I'd like to know whether these kinds of MOSFETs can be used also as linear amplifier (i.e. in their saturation region).

Please note that I know the basic principles on which MOSFETs work and their basic models (AC and DC), so I know that a "generic" MOSFET can be used both as a switch and as an amplifier (with "generic" I mean the sort of semi-ideal device one uses for didactic purposes).

Here I'm interested in actual possible caveats for practical devices which might be skipped over in basic EE university textbooks.

Of course I suspect that using such parts will be suboptimal (noisier? less gain? worse linearity?), since they are optimized for switching, but are there subtle problems that can arise by using them as linear amplifiers that can compromise simple amplifier circuits (at low frequency) from the start?

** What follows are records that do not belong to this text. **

-- ==== Sys2Proof/Machine/Team.lean ====
section
/-! DEFINITION. Joining a team, the election of its Coachman and its re-election (R430 to R433, R51, R471), and the bypass (R441 to R445). -/

namespace Sys2Proof.Machine

/-- The links of the ring ports. -/
def State.ringLinks (s : State) : List (Nat × Nat) :=
  s.allLinks.filter (fun k => match s.linkInfo k.1 k.2 with
    | some i => decide (i.port = 1) || decide (i.port = 2)
    | none => false)

/-- Ring links that are UP have another partner, and train (R441, R443). -/
def State.ringRetrains (s : State) : State := s.ringLinks.foldl (fun s k => if s.linkUp k.1 k.2 then s.startTraining k.1 k.2 else s) s

/-- The bypass closes with a cause (R442, R445): the module's own ring links are disconnected (R441). -/
def State.closeBypass (s : State) (cause : Nat) : State := if s.flag BYPASS_CLOSED then s else (s.bypassClose cause).ringRetrains

/-- The bypass opens, and both hops retrain (R442). -/
def State.openBypass (s : State) : State := if s.flag BYPASS_CLOSED then (s.wr BYPASS_CLOSED 0).ringRetrains else s

/-- The module starts to join (R430): its capability block is flooded. In service mode ARM is held (R535). -/
def State.joinTeam (s : State) : State :=
  if s.flag TEAM_CFG_ARM = false ∨ s.flag MODULE_STATUS_SERVICE ∨ s.rd TEAM_STATUS_STATE ≠ 0 ∨ s.rd MODULE_STATUS_STAGE < 8 ∨ s.rd MODULE_STATUS_STAGE = 15 then s
  else
    let s := { s.wr TEAM_STATUS_STATE 1 with team := teamReset }
    s.floodOut 8 (capBytes s.ownCap)

/-- The cause with which a module is refused (R430, R553). `before` are the blocks heard before its own. -/
def refusalOf (v : Nat) (coach : CapBlock) (before : List CapBlock) (c : CapBlock) : Option Nat :=
  if v < c.teamMin.toNat then some 1
  else if c.dies ≠ coach.dies then some 2
  else if c.owner ≠ noOwner ∧ coach.owner ≠ noOwner ∧ c.owner ≠ coach.owner then some 3
  else if before.any (fun b => decide (b.slot = c.slot)) then some 4
  else none

/-- The modules of a list with what each is refused for. -/
def judged (v : Nat) (coach : CapBlock) (before cs : List CapBlock) : List (CapBlock × Option Nat) :=
  match cs with
  | [] => []
  | c :: r => (c, refusalOf v coach before c) :: judged v coach (before ++ [c]) r

/-- The block of the lowest ring slot of a list. -/
def lowestSlot (cs : List CapBlock) : Option CapBlock :=
  cs.foldl (fun m c => match m with
    | none => some c
    | some b => if c.slot.toNat < b.slot.toNat then some c else some b) none

/-- The Coachman that a set of modules elects (R430). -/
def electedOf (cs : List CapBlock) : Option CapBlock :=
  let xs := cs.filter (fun c => !c.spare)
  lowestSlot (if xs.any (fun c => c.coach) then xs.filter (fun c => c.coach) else xs)

/-- HOLD for the longest round trip, in units of 1,024 cycles (R51). -/
def holdUnits (rtt : Nat) : Nat := ceilDiv (rtt + 512) 1024

/-- The slots of a list of blocks, ascending. -/
def slotsOf_ (cs : List CapBlock) : List Nat := cs.foldl (fun l c => insertAsc c.slot.toNat l) []

/-- The longest round trip measured to a set of slots. -/
def longest (rtts : List (Nat × Nat)) (slots : List Nat) : Nat := ((rtts.filter (fun r => slots.contains r.1)).map (fun r => r.2)).foldl max 0

/-- The module does not join: it is alone, and ARM is clear (R439). -/
def State.joinEnds (s : State) : State := (s.wr TEAM_STATUS_STATE 0).wr TEAM_CFG_ARM 0

/-- HOLD of the team is measured and set (R51), or the team does not form. -/
def State.setHold (s : State) (coach : CapBlock) (rtt : Nat) (formed : State → State) : State :=
  if 8 < holdUnits rtt then
    let s := s.joinEnds
    if coach.serial = s.fuses.serial then s.raiseLead 13 24 [(4, rtt)] else s
  else formed (s.wr FRAME_CFG_HOLD (max 1 (holdUnits rtt)))

/-- The team forms (R430, R440, R44): positions go to the members and then to the spares in ascending ring slot, the frame sequence number starts at 0,
and the bypass opens at the next tick (R442). -/
def State.teamForms (s : State) (coach : CapBlock) (v : Nat) (cs : List CapBlock) : State :=
  let members := slotsOf_ (cs.filter (fun c => !c.spare))
  let spares := slotsOf_ (cs.filter (fun c => c.spare))
  let pos := firstIdx (members ++ spares) (fun k => decide (k = s.mySlot)) 0
  let mine := decide (coach.serial = s.fuses.serial)
  let s := ((s.wr TEAM_STATUS_STATE (if mine then 3 else 2)).wr TEAM_STATUS_POS pos).wr TEAM_STATUS_COACH coach.slot.toNat
  let s := ((s.wr TEAM_STATUS_MEMBERS ((members ++ spares).map (fun k => 2 ^ k)).sum).wr TEAM_STATUS_TVER v).wr TEAM_CFG_ARM 0
  let s := ((s.wr FRAME_STATUS_SEQ 0).wr MODULE_STATUS_STAGE 9).wr MODULE_STATUS_READY 1
  let s : State := { s with
    team := { s.team with
      positions := members
      seats := members ++ spares
      spares := spares
      opening := s.flag BYPASS_CLOSED && !s.flag BYPASS_CLOSE }
    job := { s.job with teamOwner := if coach.owner = noOwner then s.job.teamOwner else coach.owner }
    frame := { s.frame with
      cycle := 0
      tickTime := s.frame.teamTime + BitVec.ofNat 64 (s.frameLen * 1024)
      inHold := false
      fleet := none
      fleetJoined := false
      nextSeq := none } }
  s.raiseLead 166 17 [(1, coach.slot.toNat), (1, v)]

/-- The blocks of a list in ascending SERIAL. -/
def bySerial (cs : List CapBlock) : List CapBlock :=
  cs.foldl (fun l c => l.filter (fun x => decide (x.serial.toNat < c.serial.toNat)) ++ c :: l.filter (fun x => decide (c.serial.toNat ≤ x.serial.toNat))) []

/-- The order in which the Coachman judges the modules: itself, and then by SERIAL, so that every module comes to the same result (DESIGN CHOICE, log entry 118.
Unsafe). -/
def judgeOrder (coach : CapBlock) (cs : List CapBlock) : List CapBlock := coach :: bySerial (cs.filter (fun c => decide (c.serial ≠ coach.serial)))

/-- The modules heard while joining elect their Coachman, who admits or refuses each (R430). -/
def State.elect (s : State) (rtts : List (Nat × Nat)) : State :=
  let cs := s.ownCap :: s.team.heard
  match electedOf cs with
  | none => s.joinEnds
  | some coach =>
    let v := (cs.map (fun c => c.teamMax.toNat)).foldl min 255
    let js := judged v coach [] (judgeOrder coach cs)
    let mine := decide (coach.serial = s.fuses.serial)
    let s := if mine then
        js.foldl (fun s j => match j.2 with
          | some c => s.raiseLead 165 24 [(1, j.1.slot.toNat), (1, c)]
          | none => s) s
      else s
    if js.any (fun j => decide (j.1.serial = s.fuses.serial) && j.2.isSome) then s.joinEnds.closeBypass 5
    else
      let ok := (js.filter (fun j => j.2.isNone)).map (fun j => j.1)
      s.setHold coach (longest rtts (slotsOf_ ok)) (fun s => s.teamForms coach v ok)

/-- The team positions that a module hears: its own, and those whose round trip it measured. -/
def State.heardPositions (s : State) (rtts : List (Nat × Nat)) : List Nat :=
  (List.range s.team.positions.length).filter (fun p => match s.team.positions[p]? with
    | some k => decide (k = s.mySlot) || rtts.any (fun r => decide (r.1 = k))
    | none => false)

/-- Positions lost, each with the event that lost it, are remapped or kept as lost, one by one. -/
def State.loseAll (s : State) (ps : List (Nat × Nat)) : State := ps.foldl (fun s p => s.remap p.1 p.2) s

/-- After the loss of the Coachman the members that hear more than half of the positions elect another and go on (R433, R471); a smaller group raises
EV_TEAM_SPLIT, pauses its job and waits. -/
def State.reelect (s : State) (rtts : List (Nat × Nat)) : State :=
  let former := firstIdx s.team.positions (fun k => decide (k = s.rd TEAM_STATUS_COACH)) 0
  let heard := (s.heardPositions rtts).filter (fun p => decide (p ≠ former))
  if 2 * heard.length ≤ s.team.positions.length then
    (s.raiseLead 169 17 [(2, (heard.map (fun p => 2 ^ p)).sum)]).pauseJob 169
  else
    let slots := heard.filterMap (fun p => s.team.positions[p]?)
    let cs := (s.ownCap :: s.team.heard).filter (fun c => slots.contains c.slot.toNat)
    match electedOf cs with
    | none => s
    | some coach =>
      let lost := (List.range s.team.seats.length).filter (fun p => !heard.contains p && (decide (p < s.team.positions.length) ||
        (decide (s.team.seats.getD p 16 ≠ s.mySlot) && rtts.all (fun r => decide (r.1 ≠ s.team.seats.getD p 16)))))
      s.setHold coach (longest rtts slots) (fun s =>
        let mine := decide (coach.serial = s.fuses.serial)
        let s := (s.wr TEAM_STATUS_STATE (if mine then 3 else 2)).wr TEAM_STATUS_COACH coach.slot.toNat
        let s := { s with team := { s.team with misses := 0, reports := [], verdict := none } }
        let s := s.raiseLead 166 17 [(1, coach.slot.toNat), (1, s.rd TEAM_STATUS_TVER)]
        (s.pauseJob 178).loseAll (lost.map (fun p => (p, 0))))

/-- The Coachman is elected (R430, R433): by a module that joins, or by one that has missed two verdicts in a row. -/
def execCoachmanElection (x : Electors) (s : State) : Ans :=
  let s : State := { s with team := { s.team with cores := x.cores.foldl (fun t y => tabSet t y.1 y.2) s.team.cores } }
  if s.rd TEAM_STATUS_STATE = 1 then .next (s.elect x.rtts)
  else if s.rd TEAM_STATUS_STATE = 2 ∧ 2 ≤ s.team.misses then .next (s.reelect x.rtts)
  else .next s

end Sys2Proof.Machine
end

To give more context: as a teacher in a high school I'm tempted to use such cheap parts to design very simple didactic amplifier circuits (e.g. class A audio amps - a couple of watts max) which can be breadboarded (and possibly built on matrix PCB by the best students). Some parts I have (or I could have) available cheaply, for example, include BUK9535-55A and BS170, but I don't need specific advice for those two, just a general answer about possible problems wrt what I said before.

I just want to avoid some sort of "Hey! Didn't you know that switching power mos could do this and this thing when used as linear amps?!?" situation standing in front of a dead (fried, oscillating, latched,... or whatever) circuit!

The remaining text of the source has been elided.